• **Assignment**:
Retype exactly the lines from the line with "(u.emitTarget 1 0" to the end of the data, keeping both boundary lines.

• **Records provided**:
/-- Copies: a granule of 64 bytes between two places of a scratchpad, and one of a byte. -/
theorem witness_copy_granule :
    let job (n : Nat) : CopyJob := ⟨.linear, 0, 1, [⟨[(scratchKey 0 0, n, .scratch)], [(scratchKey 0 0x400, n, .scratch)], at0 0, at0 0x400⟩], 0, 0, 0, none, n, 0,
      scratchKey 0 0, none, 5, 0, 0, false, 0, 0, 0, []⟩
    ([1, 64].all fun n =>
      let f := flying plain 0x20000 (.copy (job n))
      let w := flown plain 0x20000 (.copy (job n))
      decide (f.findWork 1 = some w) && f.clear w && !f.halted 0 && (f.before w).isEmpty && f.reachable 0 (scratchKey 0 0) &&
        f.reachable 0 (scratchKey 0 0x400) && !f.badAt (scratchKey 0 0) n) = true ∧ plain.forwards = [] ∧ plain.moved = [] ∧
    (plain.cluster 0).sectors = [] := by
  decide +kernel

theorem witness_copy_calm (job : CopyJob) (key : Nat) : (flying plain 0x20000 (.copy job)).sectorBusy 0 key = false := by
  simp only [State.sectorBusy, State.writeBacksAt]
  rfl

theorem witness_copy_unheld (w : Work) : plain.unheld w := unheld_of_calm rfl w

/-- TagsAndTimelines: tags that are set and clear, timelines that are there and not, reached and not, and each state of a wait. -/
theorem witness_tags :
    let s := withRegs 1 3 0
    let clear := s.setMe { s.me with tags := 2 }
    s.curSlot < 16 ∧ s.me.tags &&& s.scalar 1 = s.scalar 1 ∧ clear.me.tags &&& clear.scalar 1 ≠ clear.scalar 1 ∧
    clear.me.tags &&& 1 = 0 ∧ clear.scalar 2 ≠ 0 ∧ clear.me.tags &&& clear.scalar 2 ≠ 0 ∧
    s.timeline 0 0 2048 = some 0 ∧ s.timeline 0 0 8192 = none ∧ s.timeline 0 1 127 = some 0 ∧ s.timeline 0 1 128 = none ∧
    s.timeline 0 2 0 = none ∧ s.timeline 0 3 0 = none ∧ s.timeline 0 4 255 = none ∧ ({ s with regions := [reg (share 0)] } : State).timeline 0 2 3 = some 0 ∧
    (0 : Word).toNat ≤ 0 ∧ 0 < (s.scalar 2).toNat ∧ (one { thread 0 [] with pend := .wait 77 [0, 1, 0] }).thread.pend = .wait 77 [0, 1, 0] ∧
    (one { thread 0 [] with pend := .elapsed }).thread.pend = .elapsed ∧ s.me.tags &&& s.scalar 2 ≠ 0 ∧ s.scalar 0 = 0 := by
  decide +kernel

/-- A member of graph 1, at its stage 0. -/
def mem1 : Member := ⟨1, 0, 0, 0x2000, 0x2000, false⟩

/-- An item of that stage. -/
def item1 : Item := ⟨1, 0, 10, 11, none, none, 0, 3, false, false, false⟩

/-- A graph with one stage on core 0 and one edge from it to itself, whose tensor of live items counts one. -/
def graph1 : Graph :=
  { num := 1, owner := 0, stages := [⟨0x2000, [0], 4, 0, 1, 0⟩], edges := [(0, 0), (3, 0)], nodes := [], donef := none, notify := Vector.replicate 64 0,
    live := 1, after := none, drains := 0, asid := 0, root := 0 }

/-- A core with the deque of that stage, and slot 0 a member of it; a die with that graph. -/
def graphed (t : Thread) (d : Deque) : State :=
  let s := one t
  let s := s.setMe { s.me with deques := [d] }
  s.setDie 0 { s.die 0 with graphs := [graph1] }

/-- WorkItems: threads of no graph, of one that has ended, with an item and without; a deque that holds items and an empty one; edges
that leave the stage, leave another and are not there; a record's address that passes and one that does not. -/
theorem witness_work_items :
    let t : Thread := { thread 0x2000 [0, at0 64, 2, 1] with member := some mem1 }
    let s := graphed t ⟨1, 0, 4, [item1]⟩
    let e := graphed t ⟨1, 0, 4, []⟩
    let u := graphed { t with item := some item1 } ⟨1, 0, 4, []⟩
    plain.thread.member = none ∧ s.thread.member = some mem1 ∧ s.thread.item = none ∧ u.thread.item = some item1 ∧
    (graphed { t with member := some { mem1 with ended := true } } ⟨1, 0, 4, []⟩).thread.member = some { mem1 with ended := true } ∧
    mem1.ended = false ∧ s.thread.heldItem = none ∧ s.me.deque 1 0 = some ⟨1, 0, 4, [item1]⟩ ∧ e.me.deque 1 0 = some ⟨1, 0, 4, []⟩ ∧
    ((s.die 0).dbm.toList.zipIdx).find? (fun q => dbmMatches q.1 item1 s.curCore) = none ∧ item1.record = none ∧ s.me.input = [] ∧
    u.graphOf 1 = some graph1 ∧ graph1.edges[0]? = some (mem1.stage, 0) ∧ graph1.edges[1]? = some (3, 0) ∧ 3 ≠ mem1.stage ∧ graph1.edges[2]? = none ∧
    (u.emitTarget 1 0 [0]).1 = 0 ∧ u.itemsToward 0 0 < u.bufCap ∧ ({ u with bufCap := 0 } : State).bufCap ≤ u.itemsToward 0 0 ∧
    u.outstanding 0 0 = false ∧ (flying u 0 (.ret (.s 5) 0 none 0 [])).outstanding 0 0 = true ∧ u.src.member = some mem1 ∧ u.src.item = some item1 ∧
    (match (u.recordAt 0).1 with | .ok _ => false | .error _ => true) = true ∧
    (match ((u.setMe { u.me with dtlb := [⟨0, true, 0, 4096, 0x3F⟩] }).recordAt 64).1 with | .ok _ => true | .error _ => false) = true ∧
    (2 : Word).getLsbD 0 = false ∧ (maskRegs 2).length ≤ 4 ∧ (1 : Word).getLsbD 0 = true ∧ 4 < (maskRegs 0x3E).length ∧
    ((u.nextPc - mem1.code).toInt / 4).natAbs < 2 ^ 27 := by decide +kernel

• **Written solution**:
    (u.emitTarget 1 0 [0]).1 = 0 ∧ u.itemsToward 0 0 < u.bufCap ∧ ({ u with bufCap := 0 } : State).bufCap ≤ u.itemsToward 0 0 ∧
    u.outstanding 0 0 = false ∧ (flying u 0 (.ret (.s 5) 0 none 0 [])).outstanding 0 0 = true ∧ u.src.member = some mem1 ∧ u.src.item = some item1 ∧
    (match (u.recordAt 0).1 with | .ok _ => false | .error _ => true) = true ∧
    (match ((u.setMe { u.me with dtlb := [⟨0, true, 0, 4096, 0x3F⟩] }).recordAt 64).1 with | .ok _ => true | .error _ => false) = true ∧
    (2 : Word).getLsbD 0 = false ∧ (maskRegs 2).length ≤ 4 ∧ (1 : Word).getLsbD 0 = true ∧ 4 < (maskRegs 0x3E).length ∧
    ((u.nextPc - mem1.code).toInt / 4).natAbs < 2 ^ 27 := by decide +kernel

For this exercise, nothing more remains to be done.